Он приехал. Мы не стали ждать квартиры, которую ему обещали, прямо со станции повел он меня подавать заявление в загс. Ничего не объяснил, ни обнял, ни поцеловал, – взял под руку и повел. Потом и руку убрал. Шел впереди с одним чемоданчиком, тощий, надутый – не оглядывался. Я позади, корова коровой, еле поспеваю за своим хозяином. Иногда только укажу: налево, Миша. Прямо, Миша. Он кивнет, зубами посветит, не в улыбке, а вроде: гляди, я тебе улыбнулся, я тебе рад.

Так и жить начали. Дальнейшее я могу назвать долгой–долгой серой дорогой, на которой запомнились отдельные остановки, больше ничего. Спутник мой Миша оказался не злой, не веселый, не разговорчивый, не молчун – никакой. И я затихла возле него, затаилась, захоронилась. Лишь бы, думаю, не останавливаться: идти и идти – чего еще – обуты, одеты, сыты, спим в одной постели – чего еще?

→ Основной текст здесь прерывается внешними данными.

-- ==== Sys2Proof/Laws/Memory.lean ====
section
/-! SUPPORT. The device-byte operations: read after write and after forget, and that every operation keeps
the canonical form and the bound of the address space. -/

namespace Sys2Proof.Machine

theorem Memory.read_write (m : Memory) (hm : m.wf) (a b : Nat) (v : Byte) :
    (Memory.write m a v).read b = if b = a then some v else m.read b := by
  induction m with
  | nil =>
    by_cases h : b = a
    · simp [Memory.write, Memory.read, h]
    · simp [Memory.write, Memory.read, h, Ne.symm h]
  | cons c rest ih =>
    have hrest : Memory.wf rest := (List.pairwise_cons.mp hm).2
    simp only [Memory.write]
    split
    · by_cases h : b = a
      · simp [Memory.read, h]
      · simp [Memory.read, h, Ne.symm h]
    · split
      · rename_i h1 h2
        by_cases h : b = a
        · simp [Memory.read, h]
        · simp [Memory.read, h, Ne.symm h, h2]
      · rename_i h1 h2
        by_cases h : c.1 = b
        · have : b ≠ a := by omega
          simp [Memory.read, h, this]
        · simp [Memory.read, h, ih hrest]

theorem Memory.read_forget (m : Memory) (a b : Nat) :
    (Memory.forget m a).read b = if b = a then none else m.read b := by
  induction m with
  | nil => simp [Memory.forget, Memory.read]
  | cons c rest ih =>
    simp only [Memory.forget]
    split
    · rename_i h
      rw [ih]
      by_cases hb : b = a
      · simp [hb]
      · simp [Memory.read, hb, h, Ne.symm hb]
    · rename_i h
      by_cases hb : c.1 = b
      · have : b ≠ a := by omega
        simp [Memory.read, hb, this]
      · simp [Memory.read, hb, ih]

/-- Every entry of a memory after a write is the new one or an old one. -/
theorem Memory.mem_write (m : Memory) (a : Nat) (v : Byte) (c : Host.Cell)
    (h : c ∈ Memory.write m a v) : c.1 = a ∨ c ∈ m := by
  induction m with
  | nil => simp [Memory.write] at h; simp [h]
  | cons d rest ih =>
    simp only [Memory.write] at h
    split at h
    · rcases List.mem_cons.mp h with h | h
      · simp [h]
      · exact .inr h
    · split at h
      · rcases List.mem_cons.mp h with h | h
        · simp [h]
        · exact .inr (List.mem_cons_of_mem _ h)
      · rcases List.mem_cons.mp h with h | h
        · simp [h]
        · exact (ih h).imp_right (List.mem_cons_of_mem _)

theorem Memory.mem_forget (m : Memory) (a : Nat) (c : Host.Cell)
    (h : c ∈ Memory.forget m a) : c ∈ m := by
  induction m with
  | nil => simp [Memory.forget] at h
  | cons d rest ih =>
    simp only [Memory.forget] at h
    split at h
    · exact List.mem_cons_of_mem _ (ih h)
    · rcases List.mem_cons.mp h with h | h
      · simp [h]
      · exact List.mem_cons_of_mem _ (ih h)

theorem Memory.wf_write (m : Memory) (hm : m.wf) (a : Nat) (v : Byte) : (Memory.write m a v).wf := by
  induction m with
  | nil => simp [Memory.write, Memory.wf]
  | cons c rest ih =>
    have ⟨hc, hrest⟩ := List.pairwise_cons.mp hm
    simp only [Memory.write]
    split
    · rename_i h
      refine List.pairwise_cons.mpr ⟨fun d hd => ?_, hm⟩
      rcases List.mem_cons.mp hd with rfl | hd
      · exact h
      · exact Nat.lt_trans h (hc d hd)
    · split
      · rename_i h1 h2
        exact List.pairwise_cons.mpr ⟨fun d hd => h2 ▸ hc d hd, hrest⟩
      · rename_i h1 h2
        refine List.pairwise_cons.mpr ⟨fun d hd => ?_, ih hrest⟩
        rcases Memory.mem_write rest a v d hd with h | h
        · omega
        · exact hc d h

theorem Memory.wf_forget (m : Memory) (hm : m.wf) (a : Nat) : (Memory.forget m a).wf := by
  induction m with
  | nil => simp [Memory.forget, Memory.wf]
  | cons c rest ih =>
    have ⟨hc, hrest⟩ := List.pairwise_cons.mp hm
    simp only [Memory.forget]
    split
    · exact ih hrest
    · exact List.pairwise_cons.mpr ⟨fun d hd => hc d (Memory.mem_forget rest a d hd), ih hrest⟩

theorem Memory.wf_writeBytes (bs : List Byte) (m : Memory) (hm : m.wf) (a : Nat) :
    (m.writeBytes a bs).wf := by
  induction bs generalizing m a with
  | nil => exact hm
  | cons v rest ih => exact ih _ (Memory.wf_write m hm a v) _

theorem Memory.wf_forgetRange (n : Nat) (m : Memory) (hm : m.wf) (a : Nat) :
    (m.forgetRange a n).wf := by
  induction n generalizing m a with
  | zero => exact hm
  | succ k ih => exact ih _ (Memory.wf_forget m hm a) _

/-- A byte read after a run of bytes is written. -/
theorem Memory.read_writeBytes (bs : List Byte) (m : Memory) (hm : m.wf) (a b : Nat) :
    (m.writeBytes a bs).read b =
      if a ≤ b ∧ b < a + bs.length then bs[b - a]? else m.read b := by
  induction bs generalizing m a with
  | nil =>
    have : ¬ (a ≤ b ∧ b < a) := by omega
    simp [Memory.writeBytes, this]
  | cons v rest ih =>
    rw [Memory.writeBytes, ih _ (Memory.wf_write m hm a v), Memory.read_write m hm]
    by_cases h1 : a + 1 ≤ b ∧ b < a + 1 + rest.length
    · have h2 : a ≤ b ∧ b < a + (v :: rest).length := by simp only [List.length_cons]; omega
      obtain ⟨k, rfl⟩ : ∃ k, b = a + 1 + k := ⟨b - (a + 1), by omega⟩
      have h3 : a + 1 + k - a = k + 1 := by omega
      rw [if_pos h1, if_pos h2, h3, Nat.add_sub_cancel_left, List.getElem?_cons_succ]
    · rw [if_neg h1]
      by_cases h2 : b = a
      · subst h2
        simp
      · have h3 : ¬ (a ≤ b ∧ b < a + (v :: rest).length) := by simp only [List.length_cons]; omega
        simp only [if_neg h2, if_neg h3]

/-- A byte read after a range has become unknown. -/
theorem Memory.read_forgetRange (n : Nat) (m : Memory) (a b : Nat) :
    (m.forgetRange a n).read b = if a ≤ b ∧ b < a + n then none else m.read b := by
  induction n generalizing m a with
  | zero =>
    have : ¬ (a ≤ b ∧ b < a) := by omega
    simp [Memory.forgetRange, this]
  | succ k ih =>
    rw [Memory.forgetRange, ih, Memory.read_forget]
    by_cases h1 : a + 1 ≤ b ∧ b < a + 1 + k
    · have h2 : a ≤ b ∧ b < a + (k + 1) := by omega
      rw [if_pos h1, if_pos h2]
    · rw [if_neg h1]
      by_cases h2 : b = a
      · subst h2; simp
      · have h3 : ¬ (a ≤ b ∧ b < a + (k + 1)) := by omega
        rw [if_neg h2, if_neg h3]

/-- Addresses stay below a bound that the written bytes respect. -/
theorem Memory.bound_writeBytes (bs : List Byte) (m : Memory) (a n : Nat) (hm : ∀ c ∈ m, c.1 < n)
    (ha : a + bs.length ≤ n) : ∀ c ∈ m.writeBytes a bs, c.1 < n := by
  induction bs generalizing m a with
  | nil => exact hm
  | cons v rest ih =>
    simp only [List.length_cons] at ha
    refine ih _ _ (fun c hc => ?_) (by omega)
    rcases Memory.mem_write m a v c hc with h | h
    · omega
    · exact hm c h

theorem Memory.bound_forgetRange (k : Nat) (m : Memory) (a n : Nat) (hm : ∀ c ∈ m, c.1 < n) :
    ∀ c ∈ m.forgetRange a k, c.1 < n := by
  induction k generalizing m a with
  | zero => exact hm
  | succ k ih => exact ih _ _ fun c hc => hm c (Memory.mem_forget m a c hc)

end Sys2Proof.Machine
end

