theorem wf_of_decodePlain {f : Fields} {i j : Instr} (hj : j.wf = true) (h : f.decodePlain j = .ok i) :
    i.wf = true := by
  unfold Fields.decodePlain at h
  split at h <;> cases h
  exact hj

theorem wf_of_decodePackPll {f : Fields} {i : Instr} (h : f.decodePackPll = .ok i) : i.wf = true := by
  unfold Fields.decodePackPll at h
  split_ifs at h
  · cases h; rfl
  · cases h; rfl

theorem wf_of_decodeChannel {f : Fields} {i : Instr} {command : Channel → Instr}
    (h : f.decodeChannel command = .ok i) : i.wf = true := by
  unfold Fields.decodeChannel at h
  split_ifs at h with _ hwf
  cases h
  exact hwf

theorem wf_of_decodeFieldWr {f : Fields} {i : Instr} (h : f.decodeFieldWr = .ok i) : i.wf = true := by
  unfold Fields.decodeFieldWr at h
  split at h
  · split at h
    · cases h
    · split_ifs at h with hlegal hfits
      cases h
      simp [Instr.wf, hlegal, hfits]
  · cases h

theorem wf_of_decodePllRst {f : Fields} {i : Instr} (h : f.decodePllRst = .ok i) : i.wf = true := by
  have hmask : ∀ ps : BitVec 2, ps ≠ 0 → (ps.getLsbD 0 || ps.getLsbD 1) = true := by decide
  unfold Fields.decodePllRst at h
  split_ifs at h with _ hps
  cases h
  exact hmask _ hps

theorem wf_of_decode {w : CmdWord} {i : Instr} (h : decode w = .ok i) : i.WellFormed := by
  unfold decode Fields.decode at h
  split at h
  case isFalse => cases h
  case isTrue =>
    split at h
    case h_8 => exact wf_of_decodePackPll h
    case h_9 | h_10 | h_11 => exact wf_of_decodeChannel h
    case h_12 => exact wf_of_decodeFieldWr h
    case h_13 => exact wf_of_decodePllRst h
    case h_16 => cases h
    all_goals exact wf_of_decodePlain rfl h

end Sys2Proof
end

section
/-! PROOFS. While the call a command made first does not return, no step completes anything (R35). -/

namespace Sys2Proof.Machine

/-! ## The first transaction of a command -/

/-- The commands that never call the Register Port (R56, R225). -/
abbrev callFree : List Instr := [.nop, .pllCalc, .pllCalcVcxo, .msCalc, .ms67Calc, .rdivSel, .rdiv67Sel]

theorem whenLegal_of_legal {ok : Bool} (h : ok = true) (p : Script) : Script.whenLegal ok p = p := if_pos h

theorem script_request {i : Instr} (hwf : i.WellFormed) (hcalls : i ∉ callFree) (s : State) :
    ∃ r, (script i s).request = some r := by
  cases i with
  | nop | pllCalc | pllCalcVcxo | msCalc | ms67Calc | rdivSel | rdiv67Sel => exact absurd (by decide) hcalls
  | packPll p => exact ⟨_, rfl⟩
  | packMs ch => rw [script, scriptPackMs, whenLegal_of_legal hwf]; exact ⟨_, rfl⟩
  | packMs67 ch => rw [script, scriptPackMs67, whenLegal_of_legal hwf]; exact ⟨_, rfl⟩
  | msctlWr ch =>
    rw [script, scriptMsctlWr]
    split_ifs
    · exact ⟨_, rfl⟩
    · exact ⟨_, rfl⟩
    · exact ⟨_, rfl⟩
  | fieldWr f ch imm => rw [script, scriptFieldWr, whenLegal_of_legal hwf]; exact ⟨_, rfl⟩
  | pllRst resetA resetB => rw [script, scriptPllRst, whenLegal_of_legal hwf]; exact ⟨_, rfl⟩
  | packVcxo => exact ⟨_, rfl⟩
  | statusRd => exact ⟨_, rfl⟩

/-! ## Waiting -/

/-- Command `i` is in progress, none of its transactions has completed, and no reset is to come. -/
structure Unanswered (i : Instr) (s : State) : Prop where
  flight : ∃ outstanding, s.flight = some ⟨0, [], outstanding⟩
  decodes : decode s.cmd = .ok i
  no_reset : .reset ∉ s.host

/-- From `s` to `t` the command has only waited, and at most one reply was drawn. -/
abbrev OnlyWaits (i : Instr) (s t : State) : Prop :=
  Unanswered i t ∧ (t.trace = s.trace ∧ t.written = s.written ∧ t.regs = s.regs ∧ t.ci = s.ci) ∧
    ∃ d ≤ 1, ∀ k, t.replyAt k = s.replyAt (k + d)

theorem Unanswered.busy {i : Instr} {s : State} (h : Unanswered i s) : s.busy = true := by
  obtain ⟨outstanding, hflight⟩ := h.flight
  simp [State.busy, hflight]

/-- Asked for its answer, a port that stays silent leaves the command where it was. -/
theorem Unanswered.onlyWaits_of_engineStep {i : Instr} {s t : State} (h : Unanswered i s) (hcalls : i ∉ callFree)
    (silent : s.replyAt 0 = .silent) (hstep : engineStep s = .next t) : OnlyWaits i s t := by
  obtain ⟨⟨outstanding, hflight⟩, hdecode, hreset⟩ := h
  have hcurrent := currentFlight_of_some s _ hflight
  have hscript : turnScript s = script i s := by
    rw [turnScript_of_ok hdecode, hcurrent]
    exact resume_of_after (after_zero _)
  obtain ⟨r, hrequest⟩ := script_request (wf_of_decode hdecode) hcalls s
  rw [engineStep_eq_run, hscript, run_silent _ r s hrequest silent] at hstep
  cases hstep
  refine ⟨⟨⟨some r, ?_⟩, hdecode, hreset⟩, ⟨rfl, rfl, rfl, rfl⟩, 1, le_rfl, replyAt_dropReply s⟩
  rw [awaitPort_flight, dropReply_currentFlight, hcurrent]

/-- A busy engine is reached by the host's reads, polls and clears only. -/
theorem Unanswered.onlyWaits_of_hostTurn {i : Instr} {s t : State} (h : Unanswered i s)
    (hstep : hostTurn s = .next t) : OnlyWaits i s t := by
  have hbusy := h.busy
  obtain ⟨hflight, hdecode, hreset⟩ := h
  obtain ⟨host, hhost, ⟨reads, rfl⟩ | ⟨offset, v, -, hwrite⟩ | ⟨hs, -⟩⟩ := hostTurn_next_cases hstep
  · exact ⟨⟨hflight, hdecode, hreset ∘ hhost⟩, ⟨rfl, rfl, rfl, rfl⟩, 0, by decide, fun _ => rfl⟩
  · obtain rfl | ⟨-, rfl⟩ | ⟨idle, -⟩ := hostWrite_next_cases hwrite
    · exact ⟨⟨hflight, hdecode, hreset ∘ hhost⟩, ⟨rfl, rfl, rfl, rfl⟩, 0, by decide, fun _ => rfl⟩
    · exact ⟨⟨hflight, hdecode, hreset ∘ hhost⟩, ⟨rfl, rfl, rfl, rfl⟩, 0, by decide, fun _ => rfl⟩
    · exact absurd hbusy (ne_true_of_eq_false idle)
  · exact absurd (hs ▸ List.mem_cons_self) hreset
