/-- TRANSACT with a prompt and sound response on an otherwise quiet and sound channel (R129, R119, R102, R142; the
source's scenario A for every id, instruction, count and payload): the whole next state. `STATUS = OK`, the response in
the descriptor and the header in `HDR`, the latches as R23 sets them, the configuration restored, stale bytes gone. -/
def Obligations.TransactWithAPromptResponseCompletes : Prop :=
  ∀ (s : State) (st ck : Byte) (params : List Byte) (env : List EnvMove), s.ready [.idle] → s.desc.wf = true →
    s.busEn = true → s.desc.id ≠ 254 → params.length ≤ 253 →
    ck = complementByte (s.desc.id.toNat + (params.length + 2) + st.toNat + byteSum params) →
    s.env = List.replicate 5 ({} : EnvMove) ++ ({ arrive := [0xFF, 0xFF, s.desc.id, BitVec.ofNat 8 (params.length + 2), st]
      ++ params ++ [ck] } : EnvMove) :: env →
    env.all EnvMove.quiet = true → (env.all fun m => m.configureOk) = true →
    exec (.transact params.length) s = .next { s with
      pollcnt := 0, expId := s.desc.id, expCnt := params.length
      hdr := #v[0xFF, 0xFF, s.desc.id, BitVec.ofNat 8 (params.length + 2), st]
      dir := !s.params.dirTxLevel, savedCfg := s.ch.cfg, savedValid := false
      desc := { s.desc with
        len := BitVec.ofNat 8 (params.length + 2), instr := st, addr := 255, pcnt := 255, idn := 0
        data := overwrite s.desc.data params, cksum := ck, status := Flag.ok }
      ch := { cfg := s.ch.cfg, rx := [], tx := [] }
      env := env.drop (if params = [] then 3 else 4)
      events := s.events ++ [.drain, .cfgGet s.ch.cfg, .cfgSet (Config.protoCfg s.params) true,
          .dir s.params.dirTxLevel, .tx (Spec.encodeBytes s.desc), .flush, .dir (!s.params.dirTxLevel),
          .avail (params.length + 6)]
        ++ [.rx 5 5 [0xFF, 0xFF, s.desc.id, BitVec.ofNat 8 (params.length + 2), st]]
        ++ Spec.tapped s [0xFF, 0xFF, s.desc.id, BitVec.ofNat 8 (params.length + 2), st]
        ++ (if params = [] then [] else [.rx params.length params.length params]) ++ Spec.tapped s params
        ++ [.rx 1 1 [ck]] ++ Spec.tapped s [ck] ++ [.cfgSet s.ch.cfg true]
      result := .status Flag.ok }

/-- R130, R131, R129 for every channel environment: an accepted TRANSACT that returns ends in `IDLE` with nothing
saved, the line in receive or untouched, one of the six values in `STATUS`, and at most one write and three reads
done. -/
def Obligations.TransactReturnsToIdleWithAKnownStatus : Prop :=
  ∀ (s : State) (n : Nat), s.ready [.idle] → s.desc.wf = true → n ≤ 253 → s.savedValid = false →
    ∃ (t : State) (new : List Event), exec (.transact n) s = .next t ∧ t.events = s.events ++ new ∧
      new.countP Event.isTx ≤ 1 ∧ new.countP Event.isRx ≤ 3 ∧
      (t.hung = none → t.phase = .idle ∧ t.savedValid = false ∧ t.result = .status t.desc.status ∧
        (t.dir = s.dir ∨ t.dir = !s.params.dirTxLevel) ∧
        (t.desc.status = Flag.fail ∨ t.desc.status = Flag.comInternal ∨ t.desc.status = Flag.ok ∨
          t.desc.status = Flag.comTimeout ∨ t.desc.status = Flag.comError ∨ t.desc.status = Flag.checksumError))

Первая остановка подоспела, когда нам квартиру дали, ну, не мне, а Мише. Через год–два. Пригласили мы гостей: Миша своих, я своих; большой праздник устроили. Миша выпил, разгулялся, я за ним выпила, еще пуще разгулялась. Повеяло, будто мы на часок опять в Ленинграде и нам помалу лет, и заботы у нас малые, не заботы вовсе, а детские предчувствия. Мишенька распрямился, приосанился, на друзей соколом поглядывает. Мои подруги шепчут: «Какой красивый у тебя, Ксана, мужик». Меня аж в жар бросило. Тут какой–то из гостей возьми и выскочи с тостом: «Пусть, говорит, в этом доме, где живут два таких счастливых человека, вскоре зазвучат и другие голоса». Гости тост дружно подхватили: «Горько! Горько!» Миша оглядел меня внимательно, прижал к себе и при всех – чмок! – в губы.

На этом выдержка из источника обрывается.